Additional evaluations

Unimanual folding

Below we present some of the actions predicted by BiFold on the unimanual dataset. You can hover over the images to see the text instruction.


While our model predicts a single action, we can concatenate some predefined actions to perform an end-to-end fold:

Bimanual folding

We include action visualizations for the different bimanual folding environments. In all the following qualitative examples, the pick and place actions for the right and left grippers are represented as the origin and endpoints of arrows: red and green for ground truth (included if using our dataset), and blue and light blue for our model, respectively.


Test samples of our dataset

Below are some examples of action predictions on the test partition of our dataset.
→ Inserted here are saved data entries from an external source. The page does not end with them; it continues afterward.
-- ==== Sys2Proof/Safety.lean ====
section
/-! DEFINITION. What statements about the device are made of. -/

namespace Sys2Proof.Machine

/-- The command answers a next state in `s`, and `P` holds of that state. -/
def Completes (c : Instr) (s : State) (P : State → Prop) : Prop := ∃ u, exec c s = .next u ∧ P u

/-- The Rime ring holds this event: in a record of the current tick, or counted in the newest record. -/
def recorded (code : Nat) (s : State) : Prop :=
  ∃ r ∈ s.rime.ring, r.1.code = code ∧ (r.1.tick = s.now ∨ s.rime.ring.getLast? = some r)

/-! ### Engines -/

/-- Physical engine `p` runs its program, and the word at its PC is `w`. -/
abbrev StandsAt (s : State) (p : Nat) (x : Engine) (w : Word) : Prop :=
  s.engine? p = some x ∧ engineRuns s x = true ∧ fetchWord x x.pc = w

/-- The engine in the cycle in which its instruction issues (R281): every write due by then has landed. -/
def atIssue (x : Engine) (regs : List Reg) (accum : Option Nat) (barrier : Bool) : Engine :=
  landTo (issueCycle x regs accum barrier) { x with cycle := issueCycle x regs accum barrier }

/-- Neither a delay slot nor the end of a loop body stands at PC (R284, R299). -/
abbrev freeOfSlots (x : Engine) : Prop := x.delay = none ∧ atBodyLast x x.pc = false

/-- Engine `p` goes on after its instruction, unless the access has ended its run. -/
def goesOn (p : Nat) (e : Engine) (fx : Fx) (s : State) : State := match s.engine? p with
  | none => s
  | some x => if x.job = e.job then s.setEngine p fun _ => advance fx e else s

/-- The instruction `c` of engine `p`, whose word is `w`, only writes the registers `ws` names, from the values they
have when it issues. -/
def WritesOnly (c : Instr) (p : Nat) (w : Word) (regs : List Reg) (accum : Option Nat) (barrier : Bool)
    (ws : Engine → List Wr) : Prop :=
  ∀ s x, StandsAt s p x w →
    exec c s = .next (s.setEngine p fun _ =>
      advance { writes := ws (atIssue x regs accum barrier) } (atIssue x regs accum barrier))

/-! ### Commands in slots -/

/-- Nothing waits for other commands to end: no command in its slot, no Sanitize, no controller shutdown. -/
def quiet (s : State) : Bool :=
  s.slots.all (·.phase != .waitEarlier) && s.tenants.all (·.sanitize.isNone) && s.ctrls.all (·.shst != 1)

/-- The command of slot record `sl` has been fetched and can run now: the device serves, no hand-over pauses it, its form is
right (Table 3.8), no Abort names it and its controller was not reset. -/
abbrev Ready (s : State) (sl : Slot) : Prop :=
  s.slot? sl.ix = some sl ∧ sl.phase = .fetched ∧ s.serving = true ∧ s.fw.pauseSince = none ∧ checkForm sl = none ∧
    sl.orphan = false ∧ sl.timers = [] ∧ (s.ctrl? sl.fn).isSome = true ∧ quiet s = true

/-- No other slot record has the number or the sequence number of `sl`, and no Abort timer names its slot. -/
abbrev Alone (s : State) (sl : Slot) : Prop :=
  ∀ x ∈ s.slots, (x ≠ sl → x.ix ≠ sl.ix ∧ x.asn ≠ sl.asn) ∧ ∀ a ∈ x.timers, a.1 ≠ sl.ix

/-- The frames of a grain lie in pages of dies in service. -/
abbrev OnDies (s : State) (n : Ns) (g : Nat) : Prop :=
  ∃ r, runOf s g (entryOf n g) = some r ∧ r.pages ≠ [] ∧
    ∀ y ∈ r.pages, ∃ d k, pageBlock s r.serial y.2 = some (d, k) ∧ (s.die d).isolated = none

/-- A namespace but for the frames charged to its commands, which the end of any command gives back (R142). -/
def Ns.free (n : Ns) : Ns := { n with charged := (0, 0) }

/-- Table 4.9 names no move to PRESERVE once the charge is taken: spare blocks, no media fault, and the pool holds the
charge (R168). -/
abbrev StaysWritable (s : State) (nsid : Nat) (charge : List (Nat × Nat)) : Prop :=
  (∀ ch < 32, 8 ≤ spareNow s ch) ∧ s.media.fault = false ∧ poolShort (takeCharge nsid charge s) = false

/-- The completion entry of the command was posted with this status and Dword 0, and its slot is free. -/
def Posted (sl : Slot) (st : Status) (dw0 : Nat) (u : State) : Prop :=
  u.slot? sl.ix = none ∧ ∃ cq, Output.cqe sl.fn cq sl.sqid sl.sqe.cid st dw0 ∈ u.outbox

/-- A submission queue of a controller, and a completion queue. -/
def sqOf (c : Ctrl) (qid : Nat) : Option Sq := if qid = 0 then some c.asq else c.sqs.find? (·.qid == qid)
def cqAt (c : Ctrl) (qid : Nat) : Option Cq := if qid = 0 then some c.acq else c.cqs.find? (·.qid == qid)

/-! ### Runs and units -/

/-- The bytes that wait to go out at an output port of a node with one replica. -/
def outBacklog (s : State) (asn node port : Nat) : Option (List Byte) :=
  (s.run? asn).bind fun r => (gOut r.image node port).bind fun o =>
    (r.lanes.find? fun l => l.edge == o && l.ix == backLane r.image o 0).map (·.backlog)

/-- A TWILL node of run `r` that may be served now, with the valid request `bs` of its operation at the head of input
edge `e`. -/
abbrev TwillReady (s : State) (op asn node : Nat) (r : GRun) (e : Nat) (bs : List Byte) : Prop :=
  s.run? asn = some r ∧ s.serving = true ∧ (gNode r.image node).typ = ntTwill ∧ s.units.twillIn = true ∧
    workPort r node 0 = 0 ∧ chunkReady r node 0 = true ∧ unitMayServe s 3 asn = true ∧ twHead r node = some (e, bs, false) ∧
    (twReq bs).valid = true ∧ (twReq bs).op = op ∧ (gOut r.image node 0).isSome = true ∧ (gIn r.image node 0) = some e

/-! ### Mailbox requests -/

/-- The request passes every check that R430 to R433 put before the role and the opcode's own rules: its carrier stands,
its message is whole and has the length of its opcode, its endpoint is free, it repeats no answered request, the device
answers the opcode now, its reserved fields are zero, its endpoint may speak for the tenant its header names (R399, R405),
and no other endpoint executes a request that it has to wait for (R434). -/
abbrev Accepted (s : State) (q : Rq) (code body : Nat) (device : Bool) : Prop :=
  mailboxAwake s = true ∧ carried s q = true ∧ q.delivered = q.length ∧ q.length = 16 + body ∧ body % 4 = 0 ∧ body ≤ 4080 ∧
    (s.ep q.ep).executing = none ∧ epBusy s q = false ∧
    ((s.ep q.ep).stored.all fun y => y.1 != q.seq || y.2.1 != code) = true ∧ answersNow s code = true ∧ q.flags ≤ 1 ∧
    q.bodyReserved = false ∧ (if device then q.tenant = 0xFFFF else q.tenant ≤ 255) ∧
    (device || (roleOf s q.ep).tenant.all (· == q.tenant)) = true ∧
    (match q.ep with
      | .fn f => code == 0x0101 || exposed s f
      | .mctp .. => true) = true ∧
    s.eps.all (fun x => x.ep == q.ep || x.executing.all fun e => !conflicts s code q e.2.1 e.1) = true

/-- The request was answered with a status and a body, and its endpoint keeps the answer (R432). -/
abbrev Responded (q : Rq) (code st : Nat) (body : List Byte) (u : State) : Prop :=
  Output.mbx q.ep code st q.tag q.seq body ∈ u.outbox ∧ (u.ep q.ep).stored = some (q.seq, code, st, body) ∧
    (u.ep q.ep).executing = none

/-- The request goes on: its endpoint executes it (R442). -/
abbrev Executing (q : Rq) (code : Nat) (u : State) : Prop :=
  ((u.ep q.ep).executing.map fun x => (x.1, x.2.1)) = some (q, code)

/-- The request waits behind an earlier one that changes the same thing: it executes, but its opcode has not run (R434). -/
abbrev Waits (q : Rq) (code : Nat) (since : Tick) (u : State) : Prop :=
  Executing q code u ∧ (u.ep q.ep).parked = some since

/-- `v` is `s` but for what a wake event and the arrival of a request change: the power state, the endpoints and what the
device has sent (R397, R503). -/
abbrev Woken (s v : State) : Prop := v = { s with power := v.power, eps := v.eps, outbox := v.outbox }

/-- The sequence number of the next command and the places of the fetch order are as they were (R86 to R91). -/
abbrev FetchKept (u s : State) : Prop :=
  u.asn = s.asn ∧ u.rrAdmin = s.rrAdmin ∧ u.rrUrgent = s.rrUrgent ∧ u.rrTenant = s.rrTenant ∧ u.rrTurn = s.rrTurn ∧
    u.rrSq = s.rrSq

/-! ### Groups of commands -/

/-- What a command belongs to. -/
inductive Group where
  /-- Reset, the pins that end service, and the stages of a start. -/
  | start
  /-- PFAIL_N, its steps and the hold-up self-test. -/
  | powerFail
  /-- Power states, the regulator and the power samples. -/
  | power
  /-- Edges, epochs and timers of Firn. -/
  | firn
  /-- The beat, its windows, suspension and overrides. -/
  | beat
  /-- Links, controllers, doorbells, fetching, queues and features. -/
  | queue
  /-- NVMe I/O commands. -/
  | io
  /-- NVMe admin commands on the device and its namespaces. -/
  | admin
  /-- Programs, memory range sets, subsystem-local memory and runs. -/
  | compute
  /-- Sieves, Felt, cipher lanes, digest engines and Twill. -/
  | unit
  /-- Dies, the journal, map pages and draining. -/
  | media
  /-- Colmus instructions. -/
  | engine
  /-- Firmware, supervisor pairs, links in service and repair. -/
  | change
  /-- Sessions, tenants, ownership, debug and program images. -/
  | tenant
  /-- The settings set, namespaces, the shelf and the board. -/
  | setting
  /-- Key slots. -/
  | key
  /-- Time-outs of the mailbox and unknown opcodes. -/
  | mailbox
  /-- What the device shows of itself. -/
  | view
  /-- Errors of the memories, scrubs, tests and reclaim. -/
  | memory
  /-- NVMe-MI, SPDM and the TAP. -/
  | sideband
  deriving DecidableEq, Repr

/-- The group of each command of the table. -/
def groupOf : Instr → Group
  | .pwrgdRise .. | .pwrgdFall .. | .sysclkFault .. | .deviceReady .. | .deviceShutdown ..
    | .liveSettingsBankWrite .. | .extest .. | .norWriteComplete .. | .startStageComplete ..
    | .outputFirstDrive .. => .start
  | .pfailAssert .. | .pfailDeassert .. | .pfailResume .. | .holdupOkChange .. | .holdupOkStable ..
    | .holdupProofLapse .. | .holdupTestDue .. | .holdupTestComplete .. | .psExitComplete .. | .pmbusTimeout ..
    | .thermalShutdown .. | .led1Timeout .. | .rimeFlushComplete .. | .dieResetComplete ..
    | .pmbusTransferComplete .. | .avsTimeout .. => .powerFail
  | .powerStateDecision .. | .psEntryComplete .. | .avsAck .. | .pmbAlert .. | .powerSample ..
    | .regulatorFaultRetry .. => .power
  | .cycinEdge .. | .cycinFilterDecision .. | .epochEdge .. | .epochSeriesSwitch .. | .firnEpochGo ..
    | .firnBeatLoRead .. | .ptmDialogue .. | .ptmContextLapse .. | .beatLoss .. | .holdoverExpire .. => .firn
  | .beatBoundary .. | .windowStart .. | .maintOverrideAnnounce .. | .maintOverrideEnd ..
    | .stillSuspendPoint .. | .dieSuspended .. | .suspendTimeout .. | .stillTailEnd .. => .beat
  | .perstAssert .. | .perstDeassert .. | .linkDown .. | .functionLevelReset .. | .controllerEnable ..
    | .controllerDisable .. | .controllerShutdown .. | .sqDoorbell .. | .cqDoorbell .. | .commandFetch ..
    | .asnSpanLimit .. | .abort .. | .abortTimerExpiry .. | .asynchronousEventRequest .. | .createIoSq ..
    | .createIoCq .. | .deleteIoSq .. | .deleteIoCq .. | .setFeaturesNumberOfQueues ..
    | .setFeaturesArbitration .. | .setFeaturesVolatileWriteCache .. | .setFeaturesPowerManagement ..
    | .setFeaturesApst .. | .setFeaturesInterruptCoalescing .. | .getFeatures .. | .linkUp .. | .l12Entry ..
    | .l12Exit .. | .aggregationTimeExpiry .. | .unsupportedNvmeCommand .. | .mailboxTransfer .. => .queue
  | .read .. | .write .. | .writeZeroes .. | .datasetManagement .. | .compare .. | .verify .. | .flush ..
    | .reservationRegister .. | .reservationAcquire .. | .reservationRelease .. | .reservationReport ..
    | .writeDataArrival .. | .stagingRoomGrant .. | .dataFetchFault .. | .readWaitRelease ..
    | .hostDmaComplete .. => .io
  | .identify .. | .getLogPage .. | .namespaceManagement .. | .namespaceAttachment .. | .formatNvm ..
    | .sanitize .. | .deviceSelfTest .. | .nvmeMiSend .. | .nvmeMiReceive .. | .virtualizationManagement .. => .admin
  | .loadProgram .. | .programUnload .. | .programActivationManagement .. | .executeProgram ..
    | .memoryRangeSetManagement .. | .memoryRead .. | .memoryWrite .. | .memoryFill .. | .memoryCopy ..
    | .runRelease .. | .engineDispatch .. | .creditReturn .. | .nodeEnd .. | .nodeWatchdog ..
    | .tenantStopGraceExpiry .. => .compute
  | .sieveChunk .. | .feltPackChunk .. | .feltUnpackChunk .. | .cipherUnit .. | .digestBlock .. | .jobResume ..
    | .twillGet .. | .twillFloor .. | .twillCeil .. | .twillNext .. | .twillScan .. | .twillInsert ..
    | .twillPut .. | .twillReplace .. | .twillDelete .. | .twillBulkEntry .. | .twillBackgroundScan .. => .unit
  | .grainInflate .. | .dieReadComplete .. | .eraseComplete .. | .diePollTimeout .. | .dieResetTimeout ..
    | .channelBusFault .. | .grainDrain .. | .journalWrite .. | .mapPageLoadComplete .. => .media
  | .add .. | .sub .. | .and .. | .or .. | .xor .. | .andn .. | .shl .. | .shr .. | .sar .. | .ror .. | .min ..
    | .max .. | .minu .. | .maxu .. | .abs .. | .sexth .. | .sextb .. | .zexth .. | .zextb .. | .mov ..
    | .clz .. | .popc .. | .addi .. | .andi .. | .ori .. | .xori .. | .shi .. | .movi .. | .movhi .. | .cmp ..
    | .tst .. | .cmpi .. | .tsti .. | .adda .. | .suba .. | .movaa .. | .movad .. | .movda .. | .cmpa ..
    | .addai .. | .movai .. | .movahi .. | .ld .. | .st .. | .lda .. | .sta .. | .inDataPop .. | .inStatRead ..
    | .inSkip .. | .outDataPush .. | .flushPort .. | .endPort .. | .muls .. | .mulu .. | .macs .. | .macu ..
    | .msus .. | .msuu .. | .dmac .. | .accclr .. | .accmov .. | .accadd .. | .accldp .. | .accldd ..
    | .accneg .. | .accrd .. | .movsRead .. | .movsWrite .. | .fadd .. | .fsub .. | .fmul .. | .fma ..
    | .fms .. | .fmin .. | .fmax .. | .fabs .. | .fneg .. | .fcmp .. | .fcmpz .. | .ftoi .. | .ftoin ..
    | .ftou .. | .itof .. | .utof .. | .b .. | .jr .. | .call .. | .ret .. | .loop .. | .nop .. | .halt ..
    | .brk .. | .drain .. | .undefinedInstruction .. => .engine
  | .firmwareImageDownload .. | .firmwareCommit .. | .lockstepWatchdogExpiry .. | .pairFault ..
    | .pairStandbyReady .. | .handoverStandbyReady .. | .handoverPauseEnd .. | .microcodeLoad .. | .svnRaise ..
    | .serdesReequalisation .. | .serdesReeqComplete .. | .fwStage .. | .fwActivate .. | .fwStatus ..
    | .svnCommit .. | .recoveryStage .. | .nandRecal .. | .serdesReeq .. | .pairTest ..
    | .linkPartnerReequalisation .. | .correctableLinkError .. => .change
  | .tenantDrainComplete .. | .programComplete .. | .challenge .. | .prove .. | .close .. | .tenantCreate ..
    | .tenantDestroy .. | .tenantStop .. | .tenantStart .. | .tenantState .. | .tenantCred ..
    | .progsignCred .. | .tenantErase .. | .ownClaim .. | .ownTransfer .. | .ownRelease .. | .factoryRestore ..
    | .debugNonce .. | .debugUnlock .. | .progInstall .. | .progRemove .. | .progList .. | .twillStatus .. => .tenant
  | .deviceInfo .. | .bulkWrite .. | .setRead .. | .setStage .. | .setCommit .. | .setDiscard .. | .setLive ..
    | .shelfGrant .. | .shelfWithdraw .. | .nsCreate .. | .nsResize .. | .planRead .. | .firnEdges ..
    | .holdupStatus .. | .shutdown .. | .boardDesc .. | .powerLimit .. => .setting
  | .generate .. | .derive .. | .unwrap .. | .wrap .. | .restrict .. | .clear .. | .query .. | .loadNsKey .. => .key
  | .sessionTimeout .. | .nonceLapse .. | .sessionLockoutEnd .. | .mailboxTimeout .. | .devwinErrClear ..
    | .unknownMailboxRequest .. => .mailbox
  | .telemetrySnapshot .. | .viewRead .. | .rimeRead .. | .moraineInfo .. | .moraineRead .. => .view
  | .dramUncorrectable .. | .dramRetrainingComplete .. | .sramCorrection .. | .scrubPatrol ..
    | .scrubPassComplete .. | .ownershipReclaim .. | .scrubStart .. | .scrubResult .. | .calve ..
    | .engineTest .. | .dramRetrain .. | .hppr .. | .pageIdle .. | .nrrLog2 .. | .engineSelfTestQuantumEnd ..
    | .postPackageRepairComplete .. => .memory
  | .registerWrite .. | .readNvmeMiDataStructure .. | .nvmSubsystemHealthStatusPoll ..
    | .controllerHealthStatusPoll .. | .configurationGet .. | .getVersion .. | .getCapabilities ..
    | .negotiateAlgorithms .. | .getDigests .. | .getCertificate .. | .spdmChallenge .. | .getMeasurements ..
    | .jtagTapReset .. | .unsupportedNvmeMiMessage .. => .sideband

end Sys2Proof.Machine
end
Note that here the evaluation is performed on static images, so we report image-based metrics in the paper.


SoftGym evaluation

To evaluate the manipulation performance, we load the meshes in SoftGym and evaluate the model without training. Note that there is an evident distribution shift between the created dataset and the SoftGym appearance and BiFold has not seen any observation coming from SoftGym. Here are some of the actions performed in SoftGym:

Similarly to before, we provide some of BiFold's predictions:


As with the unimanual dataset, we can also easily perform full rollouts by concatenating folding actions:

Real evaluation

We also test our model on real images without any adaptation or fine-tuning:

Supplementary material

Dataset generation

The VR-Folding dataset does not include annotations for the language-conditioned manipulation task we tackle nor action-level segmentation of the actions or natural language annotations. For each instance, if one of the hands of the demonstrator is grasping a point, the dataset provides the indices of the closest vertices of the simulation mesh. Therefore, there is no information on how the hand approaches the garment. Additionally, the only perceptual input is a point cloud of fixed size. No RGB or depth images are available. The process we propose does not require human intervention, contrary to the one used by Deng et al. for collecting the unimanual dataset , and therefore can be easily scaled.

Rendering

The VR-Folding dataset does not contain RGB-D inputs, and the provided simulation meshes are un-textured. Moreover, the garments used in the simulator have a constant color for the interior and a repetitive texture with a differentiated color that yields colored point clouds:

This design choice can lead to inputs that can be more easily registered. For example, one can identify the interior and exterior, self-intersections, and the scale of the cloth. However, this texturing could limit the generalization capabilities of our RGB-based models for the same reason, causing the learning process to focus only on such patterns and differentiating the few colors seen during training.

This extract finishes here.